Highlights & Insights¶
- Bridging the "Last Mile": While LTL+RL and differentiable simulation developed separately, this paper uses soft labels to turn the discrete memory structure of an automaton into differentiable tensors—a conceptually clean bridge.
- Differentiable with Theoretical Guarantees: This is not simple reward shaping; it provides a tunable upper bound for the gap between discrete and differentiable returns linked to the true satisfaction probability, balancing "learnability" and "correctness."
- Markovian and Compatible: Unlike STL methods that rely on non-Markovian robustness and require BPTT, this method constructs Markovian differentiable transitions, naturally supporting long horizons and any \(\partial\)RL algorithm.
Limitations & Future Work¶
- Dependency on Differentiable Simulators: The method requires a differentiable transition function \(f\) (e.g., dFlex), making it not directly applicable to real-world or black-box environments that cannot be modeled differentiably.
- Softness Bias Requires Tuning: The error bound is determined by \(\varsigma\), \(|A|\), and \(\beta\).

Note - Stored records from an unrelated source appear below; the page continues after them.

/-- `SET 3,D`, `CB DA` (R432). -/
def exec_set_3_d (s : State) : Host.Outcome State Fault Refusal := .next (setBitReg .b3 .d s)

/-- `SET 3,E`, `CB DB` (R432). -/
def exec_set_3_e (s : State) : Host.Outcome State Fault Refusal := .next (setBitReg .b3 .e s)

/-- `SET 3,H`, `CB DC` (R432). -/
def exec_set_3_h (s : State) : Host.Outcome State Fault Refusal := .next (setBitReg .b3 .h s)

/-- `SET 3,L`, `CB DD` (R432). -/
def exec_set_3_l (s : State) : Host.Outcome State Fault Refusal := .next (setBitReg .b3 .l s)

/-- `SET 3,A`, `CB DF` (R432). -/
def exec_set_3_a (s : State) : Host.Outcome State Fault Refusal := .next (setBitReg .b3 .a s)

/-- `SET 4,B`, `CB E0` (R432). -/
def exec_set_4_b (s : State) : Host.Outcome State Fault Refusal := .next (setBitReg .b4 .b s)

/-- `SET 4,C`, `CB E1` (R432). -/
def exec_set_4_c (s : State) : Host.Outcome State Fault Refusal := .next (setBitReg .b4 .c s)

/-- `SET 4,D`, `CB E2` (R432). -/
def exec_set_4_d (s : State) : Host.Outcome State Fault Refusal := .next (setBitReg .b4 .d s)

/-- `SET 4,E`, `CB E3` (R432). -/
def exec_set_4_e (s : State) : Host.Outcome State Fault Refusal := .next (setBitReg .b4 .e s)

/-- `SET 4,H`, `CB E4` (R432). -/
def exec_set_4_h (s : State) : Host.Outcome State Fault Refusal := .next (setBitReg .b4 .h s)

/-- `SET 4,L`, `CB E5` (R432). -/
def exec_set_4_l (s : State) : Host.Outcome State Fault Refusal := .next (setBitReg .b4 .l s)

/-- `SET 4,A`, `CB E7` (R432). -/
def exec_set_4_a (s : State) : Host.Outcome State Fault Refusal := .next (setBitReg .b4 .a s)

/-- `SET 5,B`, `CB E8` (R432). -/
def exec_set_5_b (s : State) : Host.Outcome State Fault Refusal := .next (setBitReg .b5 .b s)

/-- `SET 5,C`, `CB E9` (R432). -/
def exec_set_5_c (s : State) : Host.Outcome State Fault Refusal := .next (setBitReg .b5 .c s)

/-- `SET 5,D`, `CB EA` (R432). -/
def exec_set_5_d (s : State) : Host.Outcome State Fault Refusal := .next (setBitReg .b5 .d s)

/-- `SET 5,E`, `CB EB` (R432). -/
def exec_set_5_e (s : State) : Host.Outcome State Fault Refusal := .next (setBitReg .b5 .e s)

/-- `SET 5,H`, `CB EC` (R432). -/
def exec_set_5_h (s : State) : Host.Outcome State Fault Refusal := .next (setBitReg .b5 .h s)

/-- `SET 5,L`, `CB ED` (R432). -/
def exec_set_5_l (s : State) : Host.Outcome State Fault Refusal := .next (setBitReg .b5 .l s)

/-- `SET 5,A`, `CB EF` (R432). -/
def exec_set_5_a (s : State) : Host.Outcome State Fault Refusal := .next (setBitReg .b5 .a s)

/-- `SET 6,B`, `CB F0` (R432). -/
def exec_set_6_b (s : State) : Host.Outcome State Fault Refusal := .next (setBitReg .b6 .b s)

/-- `SET 6,C`, `CB F1` (R432). -/
def exec_set_6_c (s : State) : Host.Outcome State Fault Refusal := .next (setBitReg .b6 .c s)

/-- `SET 6,D`, `CB F2` (R432). -/
def exec_set_6_d (s : State) : Host.Outcome State Fault Refusal := .next (setBitReg .b6 .d s)

/-- `SET 6,E`, `CB F3` (R432). -/
def exec_set_6_e (s : State) : Host.Outcome State Fault Refusal := .next (setBitReg .b6 .e s)

/-- `SET 6,H`, `CB F4` (R432). -/
def exec_set_6_h (s : State) : Host.Outcome State Fault Refusal := .next (setBitReg .b6 .h s)

/-- `SET 6,L`, `CB F5` (R432). -/
def exec_set_6_l (s : State) : Host.Outcome State Fault Refusal := .next (setBitReg .b6 .l s)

Being too soft sacrifices correctness, while being too hard leads back to sparsity. The optimal setting may change with the task.
- Scalability of Automaton and Propositions: The cost of label probability products \(\prod_{a}\!\Pr\) and state superposition matrix multiplications grows with the number of atomic propositions \(|A|\) and automaton states. Scalability under massive specifications has not been fully stress-tested.
- Simulation-only Evaluation: Experiments are limited to simulated continuous control; sim-to-real performance and behavior under stochastic disturbances on real robots remain to be verified.
Related Work & Insights¶
- LTL+RL Taxonomy: From model-based reachability reduction (Fu & Topcu) to model-free Reward Machines (Icarte et al.) for co-safe LTL/LTLf, and finally LDBAs for general LTL with concise acceptance conditions (Hahn/Bozkurt)—this paper builds upon the LDBA reward design (Bozkurt 2024) by adding the "differentiability" component.
- Differentiable RL: SHAC truncates long trajectories for BPTT and uses value function bootstrapping; AHAC adapts segment length based on contact. The differentiable Markovian automaton transitions constructed here fit perfectly into these algorithms.
- Comparison with STL: STL robustness can serve as a reward but is typically non-Markovian and dependent on BPTT, making it difficult for long-horizon or value-function methods. LTL + automaton memory bypasses this limitation.
Rating¶
- Novelty: ⭐⭐⭐⭐⭐ The first framework to end-to-end differentiate LTL automata and integrate them with differentiable simulators. The soft-label superposition design is elegant and theoretically grounded.
- Experimental Thoroughness: ⭐⭐⭐⭐ Covers 4 continuous control tasks, RM generalization, and two targeted ablations with 5 seeds. Clear conclusions, though limited to simulation without real robot or large-scale specification stress tests.
- Writing Quality: ⭐⭐⭐⭐ Progression from motivation, theory (two theorems), and method to results is logical. Formula-dense nature might be challenging for readers unfamiliar with formal methods.
- Value: ⭐⭐⭐⭐⭐ Substantially alleviates the long-standing bottleneck of LTL reward sparsity, unifying "formal verification" and "efficient learning," providing a strong push for safe RL and formal-driven control.